The annealing optimization strategy for A-Softmax loss

Question

The annealing optimization strategy for A-Softmax loss

Closed this issue 7 years ago · 2 comments

Thanks for your nice repo.
I'm trying to your codes.
My question is
the paper said about the annealing optimization strategy for A-Softmax loss with introducing lambda.
here, your implementation is

self.lamb = max(self.LambdaMin,self.LambdaMax/(1+0.1*self.it ))
output = cos_theta * 1.0
output[index] -= cos_theta[index]*(1.0+0)/(1+self.lamb)
output[index] += phi_theta[index]*(1.0+0)/(1+self.lamb)

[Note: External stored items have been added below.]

/-- A host write lands in the bytes it enables of the word that its window reached as PWE_N rose (01 R19), or is ignored
and counted, by the word it addresses (03 R46, R60; 10 R230, R232, R235, R236, R243); an uncorrectable word keeps the
stored bits of the bytes that it does not enable, counted (R232); and in S3 a write to the station block wakes the device
(14 R317). -/
def Obligations.HostWritesLand : Prop :=
  ∀ (s : State) (pa : BitVec 17) (data v : Word) (w : Nat) (be b : BitVec 4) (lag : Fin 5), pipWrites s = true →
    w = accessWord s pa → v = accessData s pa data → b = accessBytes s pa be →
    (b = 0 → ∃ t, exec (.hostWrite pa data ⟨be, lag⟩) s = .next t ∧ SameBut [.halfLatch] s t) ∧
    (b ≠ 0 → s.boot.cleared = false →
      ∃ t, exec (.hostWrite pa data ⟨be, lag⟩) s = .next t ∧ SameBut [.halfLatch, .counters] s t ∧
        CountedBy 1 0x20 0 19 s t) ∧
    (b ≠ 0 → s.boot.cleared = true →
      (w < 0xFFC0 → inBare s = true →
        ∃ t, exec (.hostWrite pa data ⟨be, lag⟩) s = .next t ∧ SameBut [.halfLatch] s t) ∧
      (w < 0xFFC0 → inBare s = false →
        (hostWriteTarget s lag.val w = none → ∃ t, exec (.hostWrite pa data ⟨be, lag⟩) s = .next t ∧
          SameBut [.halfLatch, .ignWr, .counters] s t ∧ t.station.ignWr = s.station.ignWr + 1 ∧
          CountedBy 1 0x20 0 20 s t) ∧
        (∀ x, hostWriteTarget s lag.val w = some x → x < 0xFFC0 → writtenNow s x = false →
          ∃ t, exec (.hostWrite pa data ⟨be, lag⟩) s = .next t ∧ ∀ i : Fin 4,
            (b.getLsbD i.val = true → readByte t (4 * x + i.val) = byteOf v i.val) ∧
            (b.getLsbD i.val = false → uncorrectable (flips s .processImage 0 x) = false →
              readByte t (4 * x + i.val) = readByte s (4 * x + i.val)) ∧
            (b.getLsbD i.val = false → uncorrectable (flips s .processImage 0 x) = true →
              readByte t (4 * x + i.val) = byteOf (storedWord s x) i.val ∧ CountedBy 1 0x20 0 24 s t))) ∧
      (0xFFC0 ≤ w → ∃ t, exec (.hostWrite pa data ⟨be, lag⟩) s = .next t ∧
        (s.power.level = 3 → t.power.woken = true)) ∧
      (∀ n, w = 0xFFC0 + n → n ≤ 18 ∨ 39 ≤ n ∧ n ≤ 61 → ∃ t, exec (.hostWrite pa data ⟨be, lag⟩) s = .next t ∧
        SameBut [.halfLatch, .ignWr, .counters, .power] s t ∧ t.station.ignWr = s.station.ignWr + 1 ∧
        CountedBy 1 0x20 0 20 s t) ∧
      (∀ old, old = (if uncorrectable (flips s .processImage 0 w) then storedWord s w else sramWord s w) →
        (w = 0xFFD4 → ∃ t, exec (.hostWrite pa data ⟨be, lag⟩) s = .next t ∧
          t.station.heartbeat = mergeWord old v b) ∧
        (w = 0xFFD5 → ∃ t, exec (.hostWrite pa data ⟨be, lag⟩) s = .next t ∧ t.station.hbWindow = mergeWord old v b) ∧
        (w = 0xFFFE → ∃ t, exec (.hostWrite pa data ⟨be, lag⟩) s = .next t ∧
          t.station.hostInfo0 = mergeWord old v b) ∧
        (w = 0xFFFF → ∃ t, exec (.hostWrite pa data ⟨be, lag⟩) s = .next t ∧
          t.station.hostInfo1 = mergeWord old v b)) ∧
      (w = 0xFFE5 → ∃ t, exec (.hostWrite pa data ⟨be, lag⟩) s = .next t ∧
        t.station.ignWr = mergeWord s.station.ignWr v b) ∧
      (w = 0xFFE6 → ∃ t, exec (.hostWrite pa data ⟨be, lag⟩) s = .next t ∧ t.station.attnCount =
        mergeWord s.station.attnCount v b + (if s.station.attnAt = some s.now then 1 else 0)) ∧
      (w = 0xFFD3 → exec (.hostWrite pa data ⟨be, lag⟩) s = exec (.hostltrWrite v b) s) ∧
      (w = 0xFFD6 → exec (.hostWrite pa data ⟨be, lag⟩) s = exec (.attnmaskWrite v b) s) ∧
      (w = 0xFFD7 → exec (.hostWrite pa data ⟨be, lag⟩) s = exec (.doorbellRing (v &&& beMask b)) s) ∧
      (∀ i : Fin 13, w = 0xFFD8 + i.val →
        exec (.hostWrite pa data ⟨be, lag⟩) s = exec (.eventFlagClear i (v &&& beMask b)) s))

/-- Event flags clear where a 1 is written and no set of the same ck stands (10 R243); a write to EVENTS or ATTNMASK
that leaves PATN_N asserted releases it for 80 ck, and the pulse's end asserts it again, counted (R246); doorbells ring,
and from SERVICE one that no channel names is cleared in a later ck, counted (R243, R245); HOSTLTR lands (R247), and an
early write is counted (03 R46). -/
def Obligations.FlagWritesComplete : Prop :=
  ∀ s : State,
    (pipWrites s = true → s.boot.cleared = false → ∀ (c : Instr) (v : Word) (w : Fin 13),
      c ∈ [.eventFlagClear w v, .doorbellRing v] →
      ∃ t, exec c s = .next t ∧ SameBut [.halfLatch, .counters] s t ∧ CountedBy 1 0x20 0 19 s t) ∧
    (pipWrites s = true → s.boot.cleared = true →
      (∀ (w : Fin 13) (v b : Word), b = v &&& ~~~setNow s (24 + w.val) →
        ∃ t, exec (.eventFlagClear w v) s = .next t ∧
          (w = 0 → t.station.events = s.station.events &&& ~~~b ∧
            (patnOn s = true → s.station.events &&& ~~~b &&& ~~~s.station.attnMask ≠ 0 →
              t.station.rearmEnd = some (s.now + 80))) ∧
          (w = 1 → t.station.chHalf = s.station.chHalf &&& ~~~b.setWidth 64) ∧
          (w = 2 → t.station.chHalf = s.station.chHalf &&& ~~~(b.setWidth 64 <<< 32)) ∧
          (w = 3 → t.station.chFull = s.station.chFull &&& ~~~b.setWidth 64) ∧
          (w = 4 → t.station.chFull = s.station.chFull &&& ~~~(b.setWidth 64 <<< 32)) ∧
          (5 ≤ w.val → t.station.hevt = s.station.hevt &&& ~~~(b.setWidth 256 <<< (32 * (w.val - 5))))) ∧
      (∀ (v old : Word) (be : BitVec 4), be ≠ 0 →
        old = (if uncorrectable (flips s .processImage 0 0xFFD6) then storedWord s 0xFFD6 else s.station.attnMask) →
        ∃ t, exec (.attnmaskWrite v be) s = .next t ∧ t.station.attnMask = mergeWord old v be ∧
          (patnOn s = true → s.station.events &&& ~~~mergeWord old v be ≠ 0 →
            t.station.rearmEnd = some (s.now + 80))) ∧
      (∀ b : Fin 32, ∃ t, exec (.doorbellRing (1 <<< b.val)) s = .next t ∧
        t.station.doorbell = s.station.doorbell ||| 1 <<< b.val ∧ t.station.rungAt = s.now ∧
        t.station.rung.getLsbD b.val = true) ∧
      (∀ (v old : Word) (be : BitVec 4), be ≠ 0 →
        old = (if uncorrectable (flips s .processImage 0 0xFFD3) then storedWord s 0xFFD3 else s.station.hostLtr) →
        ∃ t, exec (.hostltrWrite v be) s = .next t ∧ t.station.hostLtr = mergeWord old v be)) ∧
    (∀ b : Fin 32, inService s = true → s.station.doorbell.getLsbD b.val = true → namesDoorbell s b.val = false →
      ¬(s.station.rungAt = s.now ∧ s.station.rung.getLsbD b.val = true) →
      (doorbellDuty s).station.doorbell.getLsbD b.val = false ∧
        CountedBy (unboundBits s).length 0x20 0 22 s (doorbellDuty s)) ∧
    (∀ d, running s = true → s.station.rearmEnd = some d → d ≤ s.now →
      ∃ t, exec .rearmPulseEnd s = .next t ∧ t.station.rearmEnd = none ∧
        (patnOn t = true → t.station.attnCount = s.station.attnCount + 1 ∧ .level (s.now + 2) .patnN 0 ∈ t.out))

/-! ### Avocet -/

/-- A recognised trigger starts a waiting channel, its first source read 3 ck later, or at once where it fell before the
descriptor was active or was kept pending (11 R258, R270); on a busy channel it is kept pending, or counted as an overrun
(R255); a source with no frame or message is skipped (R264), and the first read opens the oldest one whole (R256); at most
two reads are granted in a ck, to the lowest channels that ask (R259). -/
def Obligations.AvocetTriggersComplete : Prop :=
  ∀ (s : State) (c : Chan), ckRuns s = true → s.avocet.running = true →
    (triggerDue s c.val = true →
      (isWaiting s c.val = true → (chan s c.val).pendingFlag = false →
        (∀ a ∈ (chan s c.val).triggers.head?, (chan s c.val).activeFrom ≤ a) →
        ∃ t, exec (.avocetTrigger c) s = .next t ∧ (chan t c.val).status = .busy ∧ (chan t c.val).landed = 0 ∧
          (chan t c.val).issued = 0 ∧ (chan t c.val).startedAt = s.now + 3) ∧
      (∀ a, isWaiting s c.val = true → (chan s c.val).pendingFlag = false →
        (chan s c.val).triggers.head? = some a → a < (chan s c.val).activeFrom →
        ∃ t, exec (.avocetTrigger c) s = .next t ∧ (chan t c.val).status = .busy ∧
          (chan t c.val).startedAt = s.now) ∧
      (isWaiting s c.val = true → (chan s c.val).pendingFlag = true →
        ∃ t, exec (.avocetTrigger c) s = .next t ∧ (chan t c.val).status = .busy ∧
          (chan t c.val).startedAt = s.now ∧ (chan t c.val).pendingFlag = false ∧ CountedBy 1 0x2A c.val 0 s t) ∧
      ((chan s c.val).status = .busy →
        ((chan s c.val).pendingFlag = false → ∃ t, exec (.avocetTrigger c) s = .next t ∧
          (chan t c.val).pendingFlag = true ∧ (chan t c.val).status = .busy) ∧
        ((chan s c.val).pendingFlag = true → ∃ t, exec (.avocetTrigger c) s = .next t ∧
          (chan t c.val).pendingFlag = true ∧ CountedBy 1 0x2A c.val 0 s t))) ∧
    (triggerDue s c.val = false → startDue s c.val = true →
      ∃ t, exec (.avocetTrigger c) s = .next t ∧ (chan t c.val).status = .busy ∧
        (chan t c.val).startedAt = s.now ∧ (chan t c.val).pendingFlag = false) ∧
    (skipDue s c.val = true → (chan (skipEmpty c.val s) c.val).status = .waiting ∧
      CountedBy 1 0x2A c.val 2 s (skipEmpty c.val s)) ∧
    (∀ (r : DmaRec) (f : Frame) (d : Nat) (rest : List (Frame × Nat)), runningRec s c.val = some r →
      (chan s c.val).issued = 0 → r.srcSpace = 1 → (listener s (srcListener r)).held = (f, d) :: rest →
      (chan (issueRead c.val s) c.val).bytes = cutSource r f.bytes) ∧
    ((readGrants s).length ≤ 2 ∧
      (asksRead s c.val = true → c.val ∉ readGrants s → (readGrants s).length = 2) ∧
      (mSorted s.chans = true → c.val ∈ readGrants s → ∀ d < c.val, asksRead s d = true → d ∈ readGrants s))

but, i think the cos term is to be scaled by a factor of lambda such that

output = cos_theta * self.lamb
output[index] -= cos_theta[index]*(self.lamb)/(1+self.lamb)
output[index] += phi_theta[index]*(1.0)/(1+self.lamb)

Please, give me your idea
Thanks

Answer 1 · 2018-03-19T15:36:54.000Z

the code is right pls have a double check. @taey16

Answer 2 · 2018-03-20T01:39:36.000Z

@vzvzx ,
Yes, you are right. my mistake.
Thanks for your reply.